Complete step-by-step solution:
Given that the graph has the vertex $\left( { - 3,5} \right)$ and it passes through the point $\left( {0, - 14} \right)$ ,
We know that the vertex form of the graph is given by $y = a{\left( {x - h} \right)^2} + k$ , where $\left( {h,k} \right)$ is the vertex,
Now given the vertex of the given function is $\left( { - 3,5} \right)$ ,
Comparing the vertex form we can say that, $h = - 3$ and $k = 5$ ,
Now substituting the values in the vertex form we get,
$\Rightarrow y = a{\left( {x - \left( { - 3} \right)} \right)^2} + 5$ ,
Now simplifying we get,
$\Rightarrow y = a{\left( {x + 3} \right)^2} + 5$ ,
So, the equation passes through the point $\left( {0, - 14} \right)$ , now here $x = 0$ and $y = - 14$ ,
Substituting the values in the equation we get,
$\Rightarrow - 14 = a{\left( {0 + 3} \right)^2} + 5$ ,
Now simplifying we get,
$\Rightarrow - 14 = a{\left( 3 \right)^2} + 5$ ,
Now taking the square we get,
$\Rightarrow - 14 = a\left( 9 \right) + 5$ ,
So, now subtracting 5 to both sides we get,
$\Rightarrow - 14 - 5 = 9a + 5 - 5$ ,
Now eliminating the like terms,
$\Rightarrow 9a = - 19$ ,
Now dividing both sides with 9 we get,
$\Rightarrow \dfrac{{9a}}{9} = \dfrac{{ - 19}}{9}$ ,
Now simplifying we get,
$\Rightarrow a = \dfrac{{ - 19}}{9}$ ,
So, by substituting the values in the vertex form, i.e., $a = \dfrac{{ - 19}}{9}$ , $h = - 3$ and $k = 5$ then the quadratic function will be,
$\Rightarrow $$$$y = \dfrac{{ - 19}}{9}{\left( {x + 3} \right)^2} + 5$ ,
Now taking L.C.M on the right hand side we get,
$\Rightarrow y = \dfrac{{ - 19{{\left( {x + 3} \right)}^2} + 45}}{9}$ ,
Now taking 9 to the left hand side we get,
$\Rightarrow 9y = - 19{\left( {x + 3} \right)^2} + 45$ ,
Now taking the square we get,
$\Rightarrow 9y = - 19\left( {{x^2} + 6x + 9} \right) + 45$ ,
Now multiplying the terms in the right hand side we get,
$\Rightarrow 9y = - 19{x^2} - 114x - 171 + 45$ ,
Now simplifying we get,
$\Rightarrow 9y = - 19{x^2} - 114x - 126$ .

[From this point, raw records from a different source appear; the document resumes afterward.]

-- ==== Sys2Proof/Machine/Acquire.lean ====
section
/-! DEFINITION. Acquires, releases, fences, the binding table and MON (R70 to R77, R80, R86, R87, R157, R224 to R227). -/

namespace Sys2Proof.Machine

/-- The line of an element (R86). -/
def lineOf (u : Nat) (at_ : At) : Option MonLine :=
  match at_ with
  | .mem _ h => some (.mem (h.pas.headD 0 / 64 * 64))
  | .scr off => some (.scr u (off / 64 * 64))
  | .ob _ => none

/-- A lane has made an acquire read of a line: a later MON of the line is armed as of it (R86). A helper does not touch the monitor of the
lane that it borrows (R269). A uniform acquire is that of the lowest active lane alone. DESIGN CHOICE, log 95. -/
def noteAcquire (r : LaneRef) (at_ : At) (s : State) : State :=
  if r.h then s
  else match lineOf r.u at_ with
  | none => s
  | some ln => { s with mon := s.mon.modify r.lane {} fun m => { m with acq := (ln, false, false) :: m.acq.filter fun p => p.1 != ln } }

/-- The regions whose writes an object covers: those of the table that name it, and those that did when writes to them may have been bound
(R71). DEDUCED, log 94. -/
def regionsOf (c : Ctx) (obj : Nat) : List Region := (c.bindtab.map (·.2) ++ c.unbound).filter fun g => g.obj == obj

/-- A sector lies in a region of a context: it was fetched at an address of the region, or a page of the region maps it now (R72). -/
def sectorIn (s : State) (ctx : Nat) (x : Sector) (g : Region) : Bool :=
  (x.ctx == ctx && decide (g.base < x.va + 32) && decide (x.va < g.base + g.size))
    || (List.range ((g.base % 4096 + g.size + 4095) / 4096)).any fun i =>
      let va := (g.base / 4096 + i) * 4096
      match sysAddr s ctx va with
      | none => false
      | some pa => decide (pa ≤ x.pa) && decide (x.pa < pa + 4096)
          && decide (g.base < va + (x.pa - pa) + 32) && decide (va + (x.pa - pa) < g.base + g.size)

/-- An acquire of the object at an element discards the L1 lines of the regions bound to it, where both pages have scope cluster or wider
(R72, R80). -/
def acquireObject (r : LaneRef) (at_ : At) (s : State) : State :=
  match at_ with
  | .mem va h =>
    if h.scope.isLocal then s
    else
      let un := unitOf s r.u
      discardL1 un.core (fun x => ! x.scope.isLocal && (regionsOf (ctxOf s un.ctx) va).any fun g => sectorIn s un.ctx x g) s
  | _ => s

/-- An acquire of the context object discards every L1 line whose page has scope cluster or wider (R72). -/
def acquireContext (core : Nat) (s : State) : State := discardL1 core (fun x => ! x.scope.isLocal) s

/-- The releasing lanes have writes that are not yet performed at the scope of their pages (R72). -/
def mustDrain (s : State) (rs : List LaneRef) : Bool := rs.any fun r => undrained s r

/-- The lanes whose writes an instruction's release covers: every active lane, in the uniform form too. -/
def releasers (s : State) (iss : Issue) : List LaneRef := issueLanes s iss

/-- The kinds of the four instructions on an object. -/
inductive ObjOp where
  | acq
  | acqld (d : Opnd)
  | rel
  | relst (x : Opnd)
  deriving DecidableEq, Repr

/-- The instruction releases. -/
def ObjOp.releases : ObjOp → Bool
  | .rel => true
  | .relst _ => true
  | _ => false

/-- One lane's event on its object: the value read (R72, R224). -/
def objectOne (r q : LaneRef) (at_ : At) (op : ObjOp) (s : State) : List Byte × State :=
  let (old, s1) := readHome r at_ 8 s
  match op with
  | .acq => (old, acquireObject r at_ (noteAcquire r at_ s1))
  | .acqld _ => (old, acquireObject r at_ (noteAcquire r at_ s1))
  | .rel => (old, writeHome r at_ old s1)
  | .relst x => (old, writeHome r at_ (leBytes 8 (src64 s q .int x).toNat) s1)

/-- The destination that an instruction on an object has. -/
def ObjOp.dst : ObjOp → Option Opnd
  | .acqld d => some d
  | _ => none

/-- The data source that an instruction on an object has. -/
def ObjOp.src : ObjOp → Option Opnd
  | .relst x => some x
  | _ => none

/-- An instruction on an object reads it (R224). -/
def ObjOp.reads : ObjOp → Bool
  | .relst _ => false
  | _ => true

/-- The events of some lanes on their objects, in lane order: what each found (R87, R224). -/
def objectLoop (u : Bool) (iss : Issue) (op : ObjOp) (as : List (LaneRef × At)) (s : State) : List (LaneRef × Res) × State :=
  as.foldl (fun (acc : List (LaneRef × Res) × State) p =>
    let q := objectOne p.1 (opRef u iss p.1) p.2 op acc.2
    (acc.1 ++ [(p.1, res64 (BitVec.ofNat 64 (leNat q.1)))], q.2)) ([], s)

/-- The shared meaning of ACQ, ACQLD, REL and RELST (R40, R70, R72, R87, R224). -/
def objectAll (u : Bool) (sp : GS) (off : BitVec 24) (a : Opnd) (op : ObjOp) (s : State) : Host.Outcome State Fault Refusal :=
  withIssue (gangRegs ((a, if sp.space.cached then 2 else 1) :: op.src.toList.map fun x => (x, 2))) (gangRegs (op.dst.toList.map fun x => (x, 2)))
    s fun iss s =>
    let wa := wordAddr (headThread s iss)
    let s1 := commit iss s
    let rs := actsFor u s1 iss
    let (as, fs, s2) := checkAll (if op.releases then .write else .read) 8 wa 8 sp.space
      (rs.map fun r => (r, eaOf s1 (opRef u iss r) sp.space a off 0 8)) s1
    let poisoned := if op.reads then as.filterMap (fun p => (poisonOf s2 iss.u (fun _ => false) p.2 8 wa).map fun f => (p.1, f)) else []
    let faults := rs.filterMap fun r => (fs ++ poisoned).find? fun p => p.1 == r
    if ! faults.isEmpty then raiseAll u iss faults s2
    else if op.releases && mustDrain s2 (releasers s2 iss) then block iss .drain s2
    else
      let q := objectLoop u iss op as (if op.releases then releaseLanes (releasers s2 iss) s2 else s2)
      advance iss (deliverOpt u iss op.dst q.1 2 q.2)

/-- ACQ (R224). -/
def execAcq (u : Bool) (sp : GS) (_hint : Hint) (off : BitVec 24) (a : Opnd) (s : State) : Host.Outcome State Fault Refusal :=
  objectAll u sp off a .acq s

/-- ACQLD (R224). -/
def execAcqld (u : Bool) (sp : GS) (_hint : Hint) (off : BitVec 24) (d a : Opnd) (s : State) : Host.Outcome State Fault Refusal :=
  objectAll u sp off a (.acqld d) s

/-- REL (R224). -/
def execRel (u : Bool) (sp : GS) (_hint : Hint) (off : BitVec 24) (a : Opnd) (s : State) : Host.Outcome State Fault Refusal :=
  objectAll u sp off a .rel s

/-- RELST (R224). -/
def execRelst (u : Bool) (sp : GS) (_hint : Hint) (off : BitVec 24) (x a : Opnd) (s : State) : Host.Outcome State Fault Refusal :=
  objectAll u sp off a (.relst x) s

/-- FENCE: a release and then an acquire of the context object (R72, R225). -/
def execFence (s : State) : Host.Outcome State Fault Refusal :=
  withIssue [] [] s fun iss s =>
    let s1 := commit iss s
    if mustDrain s1 (issueLanes s1 iss) then block iss .drain s1
    else advance iss (acquireContext (unitOf s1 iss.u).core (releaseLanes (issueLanes s1 iss) s1))

/-- The commands of a gang on a path that have not completed (R75, R76). -/
def pathCmds (s : State) (iss : Issue) (p : APath) : List Nat :=
  match p with
  | .ls => []
  | .cp => ((allCopies s).filter fun c => c.u == iss.u && c.g == iss.g && ! c.link).map (·.id)
  | .lk => ((allCopies s).filter fun c => c.u == iss.u && c.g == iss.g && c.link).map (·.id)
  | .mx => ((allMats s).filter fun c => c.u == iss.u && c.g == iss.g).map (·.id)

/-- The matrix engine sees the scratchpad for a gang as it stands (R76). -/
def seePad (g : GangId) (s : State) : State := modGang g (fun x => { x with mxOld := [] }) s

/-- XFENCE waits for what was issued on path p before it; when q is LS it discards the L1's clean lines, and when q is MX the engine sees the
scratchpad for the gang as it stands (R76, R226). -/
def execXfence (p q : APath) (s : State) : Host.Outcome State Fault Refusal :=
  withIssue [] [] s fun iss s =>
    let s1 := commit iss s
    let ids := match waitOf s iss with
      | .fence ids => ids
      | _ => pathCmds s1 iss p
    let open_ := (pathCmds s1 iss p).any fun i => ids.contains i
    if open_ || (p == .ls && mustDrain s1 (issueLanes s1 iss)) then block iss (.fence ids) s1
    else advance iss (match q with
      | .ls => discardL1 (unitOf s1 iss.u).core (fun _ => true) s1
      | .mx => seePad iss.gang s1
      | _ => s1)

/-! ### The binding table -/

/-- The lowest free entry of a binding table (R227). -/
def freeEntry (t : Map Nat Region) : Option Nat := (List.range 1024).find? fun i => (t.find? i).isNone

/-- BIND (R71, R227). DEDUCED, log 49. -/
def execBind (d a b c : Opnd) (s : State) : Host.Outcome State Fault Refusal :=
  withIssue (gangRegs [(a, 2), (b, 1), (c, 2)]) [] s fun iss s =>
    let s1 := commit iss s
    let rs := issueLanes s1 iss
    match rs with
    | [] => advance iss s1
    | r :: _ =>
      let base := (src64 s1 r .int a).toNat
      let size := (src32 s1 r .int b).toNat
      let obj := (src64 s1 r .int c).toNat
      let bad := if base % 64 ≠ 0 then some base else if size % 64 ≠ 0 ∨ size = 0 then some size
        else if obj % 8 ≠ 0 then some obj else none
      match bad with
      | some f => settledFault iss [(r, ⟨.align, 0, f, 0, wordAddr (headThread s1 iss)⟩)] s1
      | none =>
        if mustDrain s1 [r] then block iss .drain s1
        else
          let ctx := (unitOf s1 iss.u).ctx
          match freeEntry (ctxOf s1 ctx).bindtab with
          | none => advance iss (deliver iss d (rs.map fun x => (x, res32 0xFFFFFFFF)) 1 s1)
          | some i =>
            let s2 := modCtx ctx (fun x => { x with bindtab := x.bindtab.set i ⟨base, size, obj⟩ }) (releaseLanes [r] s1)
            advance iss (deliver iss d (rs.map fun x => (x, res32 (BitVec.ofNat 32 i))) 1 s2)

/-- Take an entry out of a context's binding table; writes to its region keep the object that it named (R71). -/
def unbind (ctx i : Nat) (s : State) : State :=
  modCtx ctx (fun x => { x with bindtab := x.bindtab.erase i, unbound := (x.bindtab.find? i).toList ++ x.unbound }) s

/-- UNBIND (R71, R227). -/
def execUnbind (d a : Opnd) (s : State) : Host.Outcome State Fault Refusal :=
  withIssue (gangRegs [(a, 1)]) [] s fun iss s =>
    let s1 := commit iss s
    let rs := issueLanes s1 iss
    match rs with
    | [] => advance iss s1
    | r :: _ =>
      let i := (src32 s1 r .int a).toNat
      let ctx := (unitOf s1 iss.u).ctx
      if mustDrain s1 [r] then block iss .drain s1
      else
        let used := decide (i < 1024) && ((ctxOf s1 ctx).bindtab.find? i).isSome
        let s2 := if used then unbind ctx i (releaseLanes [r] s1) else s1
        advance iss (deliver iss d (rs.map fun x => (x, res32 (ofTruth used))) 1 s2)

/-! ### MON -/

/-- A monitor is armed on a line: as of the lane's acquire read of it since its last MON, if there was one (R86, R157). A line that has been
both written and evicted since fires with the cause of the write. DESIGN CHOICE, log 95. -/
def Mon.arm (m : Mon) (line : MonLine) : Mon :=
  { armed := some line, acq := [],
    fired := match m.acq.find? fun p => p.1 == line with
      | none => none
      | some p => if p.2.1 then some causeWrite else if p.2.2 then some causeEvict else none }

/-- MON (R157). -/
def execMon (sp : GS) (off : BitVec 24) (a : Opnd) (s : State) : Host.Outcome State Fault Refusal :=
  withIssue (gangRegs [(a, if sp.space.cached then 2 else 1)]) [] s fun iss s =>
    let wa := wordAddr (headThread s iss)
    let s1 := commit iss s
    let rs := issueLanes s1 iss
    let (as, fs, s2) := checkAll .read 1 wa 1 sp.space (rs.map fun r => (r, eaOf s1 r sp.space a off 0 1)) s1
    if ! fs.isEmpty then settledFault iss fs s2
    else advance iss (as.foldl (fun s p => match lineOf iss.u p.2 with
      | none => s
      | some ln => { s with mon := s.mon.modify p.1.lane {} fun m => m.arm ln }) s2)

end Sys2Proof.Machine
end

So, the quadratic function is $9y = - 19{x^2} - 114x - 126$ .

$\therefore$ The quadratic function in vertex form whose graph has the vertex $\left( { - 3,5} \right)$ and passes through the point $\left( {0, - 14} \right)$ will be equal to $9y = - 19{x^2} - 114x - 126$ .

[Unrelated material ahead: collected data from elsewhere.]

/-- What ORSV finds (R246): the status. -/
def orsvStatus (s : State) (u : Nat) (d : List Nat) : Nat :=
  let cl := clusterOf (unitOf s u).core
  if ! descValid d then 3
  else if (s.oprecs.find? (cl, d.getD 0 0 % 64)).any fun r => r.u != u then 1
  else if s.oprecs.any fun p => p.1.1 == cl && p.2.u != u && rangesMeet (recRange p.2.words) (recRange d) then 2
  else 0

/-- A status that an instruction writes once for each issue, with gang-wide effect (R246). -/
def deliverStatus (iss : Issue) (d : Opnd) (v : Nat) (s : State) : State :=
  deliver iss d ((issueLanes s iss).map fun r => (r, res32 (BitVec.ofNat 32 v))) 1 s

/-- ORSV (R245, R246). DESIGN CHOICE, log 3. -/
def execOrsv (d : Opnd) (ga : BitVec 6) (s : State) : Host.Outcome State Fault Refusal :=
  withIssue ((List.range 8).map fun i => (ga.toNat + i) % 64) (gangRegs [(d, 1)]) s fun iss s =>
    let s1 := commit iss s
    let desc := (List.range 8).map fun i => (greg s1 iss.gang ((ga.toNat + i) % 64)).toNat
    let st := orsvStatus s1 iss.u desc
    let s2 := if st = 0 then { s1 with oprecs := s1.oprecs.set (clusterOf (unitOf s1 iss.u).core, desc.getD 0 0 % 64) ⟨iss.u, desc⟩ }
      else s1
    advance iss (deliverStatus iss d st s2)

/-- An uncompleted command of the unit names the record (R246). -/
def recordInUse (s : State) (u num : Nat) : Bool :=
  ((allCopies s).any fun c => c.u == u && (match c.kind with
    | .conv n _ _ => n == num
    | _ => false))
  || (allMats s).any fun c => c.u == u && c.recs.contains num

/-- The gang's matrix commands that an ORLS still waits for: those that were uncompleted when it issued (R262, R263). -/
def earlierMats (iss : Issue) (s : State) : List Nat :=
  let mine := ((allMats s).filter fun c => c.u == iss.u && c.g == iss.g).map (·.id)
  match waitOf s iss with
  | .fence ids => ids.filter mine.contains
  | _ => mine

/-- ORLS waits for the gang's earlier commands, as a synchronous command, and for those of the unit that name the record, and releases it
(R246, R262, R263). -/
def execOrls (d : Opnd) (ga : BitVec 6) (s : State) : Host.Outcome State Fault Refusal :=
  withIssue [ga.toNat] (gangRegs [(d, 1)]) s fun iss s =>
    let s1 := commit iss s
    let num := (greg s1 iss.gang ga.toNat).toNat % 64
    let key := (clusterOf (unitOf s1 iss.u).core, num)
    let held := (s1.oprecs.find? key).any fun rc => rc.u == iss.u
    let left := earlierMats iss s1
    if ! left.isEmpty || (held && recordInUse s1 iss.u num) then block iss (.fence left) s1
    else if held then advance iss (deliverStatus iss d 1 { s1 with oprecs := s1.oprecs.erase key })
    else advance iss (deliverStatus iss d 0 s1)

/-! ### The baton -/

/-- MCLAIM (R265): the gang asks for its cluster's baton, once, and waits until it holds it. -/
def execMclaim (s : State) : Host.Outcome State Fault Refusal :=
  withIssue [] [] s fun iss s =>
    let s1 := commit iss s
    let cl := clusterOf (unitOf s1 iss.u).core
    let asked := if s1.baton.find? cl = some iss.gang ∨ s1.batonq.contains (cl, iss.gang) then s1
      else { s1 with batonq := s1.batonq ++ [(cl, iss.gang)] }
    let s2 := if (asked.baton.find? cl).isNone then giveBaton cl asked else asked
    if s2.baton.find? cl = some iss.gang then advance iss s2 else block iss .baton s2

/-- MPASS (R265). DEDUCED, log 51. -/
def execMpass (ga : BitVec 6) (s : State) : Host.Outcome State Fault Refusal :=
  withIssue [ga.toNat] [] s fun iss s =>
    let s1 := commit iss s
    let cl := clusterOf (unitOf s1 iss.u).core
    let t := (greg s1 iss.gang ga.toNat).toNat
    advance iss (
      if s1.baton.find? cl ≠ some iss.gang then s1
      else if t < (unitOf s1 iss.u).binds.length ∧ gangLive s1 iss.u t then
        { s1 with baton := s1.baton.set cl ⟨iss.u, t⟩, batonq := s1.batonq.filter fun p => ! (p.1 == cl && p.2 == ⟨iss.u, t⟩) }
      else freeBaton cl s1)

end Sys2Proof.Machine
end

Note: Symmetric points are called the points which are equidistant from the axis of symmetry and lie on the $x$ -axis and they are calculated as $x$ -intercepts. To find the vertex of the parabola we can also make use of the standard form of the equation $y = a{x^2} + bx + c$ , where the axis of symmetry or the $x$ -coordinate is given by $x = \dfrac{{ - b}}{{2a}}$ and then we will find the value of $y$ from the equation of the parabola.